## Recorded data
@[simp] theorem State.restartRing_frame (was : Nat) (s : State) :
    (s.restartRing was).pending = s.pending ∧ (s.restartRing was).due = s.due ∧ (s.restartRing was).resetInput = s.resetInput ∧
      (s.restartRing was).mode = s.mode ∧ (s.restartRing was).layout = s.layout ∧ (s.restartRing was).styles = s.styles ∧
      (s.restartRing was).sets = s.sets ∧ (s.restartRing was).bodies = s.bodies ∧ (s.restartRing was).nextKey = s.nextKey ∧
      (s.restartRing was).lineList = s.lineList ∧ (s.restartRing was).stations = s.stations ∧ (s.restartRing was).lines = s.lines ∧
      (s.restartRing was).library = s.library ∧ (s.restartRing was).schedules = s.schedules ∧ (s.restartRing was).curves = s.curves ∧
      (s.restartRing was).robots = s.robots ∧ (s.restartRing was).staging = s.staging ∧ (s.restartRing was).pend = s.pend ∧
      (s.restartRing was).buses = s.buses ∧ (s.restartRing was).ports = s.ports := by
  unfold State.restartRing
  simp

@[simp] theorem State.resetStations_frame (s : State) :
    s.resetStations.pending = s.pending ∧ s.resetStations.due = s.due ∧ s.resetStations.resetInput = s.resetInput ∧
      s.resetStations.mode = s.mode ∧ s.resetStations.layout = s.layout ∧ s.resetStations.ring = s.ring ∧
      s.resetStations.styles = s.styles ∧ s.resetStations.sets = s.sets ∧ s.resetStations.bodies = s.bodies ∧
      s.resetStations.nextKey = s.nextKey ∧ s.resetStations.lineList = s.lineList ∧ s.resetStations.lines = s.lines ∧
      s.resetStations.library = s.library ∧ s.resetStations.schedules = s.schedules ∧ s.resetStations.curves = s.curves ∧
      s.resetStations.robots = s.robots ∧ s.resetStations.staging = s.staging ∧ s.resetStations.pend = s.pend ∧
      s.resetStations.buses = s.buses ∧ s.resetStations.ports = s.ports ∧ s.resetStations.attention = s.attention := by
  unfold State.resetStations
  simp

@[simp] theorem State.applyThreshold_frame (p : Nat) (s : State) :
    (s.applyThreshold p).pending = s.pending ∧ (s.applyThreshold p).due = s.due ∧ (s.applyThreshold p).resetInput = s.resetInput ∧
      (s.applyThreshold p).mode = s.mode ∧ (s.applyThreshold p).layout = s.layout ∧ (s.applyThreshold p).ring = s.ring ∧
      (s.applyThreshold p).styles = s.styles ∧ (s.applyThreshold p).sets = s.sets ∧ (s.applyThreshold p).bodies = s.bodies ∧
      (s.applyThreshold p).nextKey = s.nextKey ∧ (s.applyThreshold p).lineList = s.lineList ∧ (s.applyThreshold p).stations = s.stations ∧
      (s.applyThreshold p).lines = s.lines ∧ (s.applyThreshold p).library = s.library ∧ (s.applyThreshold p).schedules = s.schedules ∧
      (s.applyThreshold p).curves = s.curves ∧ (s.applyThreshold p).robots = s.robots ∧ (s.applyThreshold p).staging = s.staging ∧
      (s.applyThreshold p).pend = s.pend ∧ (s.applyThreshold p).buses = s.buses := by
  simp only [State.applyThreshold]
  (repeat' split) <;> simp

@[simp] theorem State.applyLayout_frame (new : Layout) (s : State) :
    (s.applyLayout new).pending = s.pending ∧ (s.applyLayout new).resetInput = s.resetInput ∧ (s.applyLayout new).mode = s.mode ∧
      (s.applyLayout new).nextKey = s.nextKey ∧ (s.applyLayout new).lineList = s.lineList ∧ (s.applyLayout new).lines = s.lines ∧
      (s.applyLayout new).schedules = s.schedules ∧ (s.applyLayout new).curves = s.curves := by
  unfold State.applyLayout
  and_intros <;> refine (foldl_keeps _ _ (fun t a => by simp) _ _).trans ?_ <;> (repeat' split) <;> simp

## Assigned task
After locating the line holding "s.resetStations.robots = s.robots" above, output exactly that line and every line after it through the line holding "(s.applyThreshold p).mode = s.mode". Include nothing else.

## Answer to this exercise
      s.resetStations.robots = s.robots ∧ s.resetStations.staging = s.staging ∧ s.resetStations.pend = s.pend ∧
      s.resetStations.buses = s.buses ∧ s.resetStations.ports = s.ports ∧ s.resetStations.attention = s.attention := by
  unfold State.resetStations
  simp

@[simp] theorem State.applyThreshold_frame (p : Nat) (s : State) :
    (s.applyThreshold p).pending = s.pending ∧ (s.applyThreshold p).due = s.due ∧ (s.applyThreshold p).resetInput = s.resetInput ∧
      (s.applyThreshold p).mode = s.mode ∧ (s.applyThreshold p).layout = s.layout ∧ (s.applyThreshold p).ring = s.ring ∧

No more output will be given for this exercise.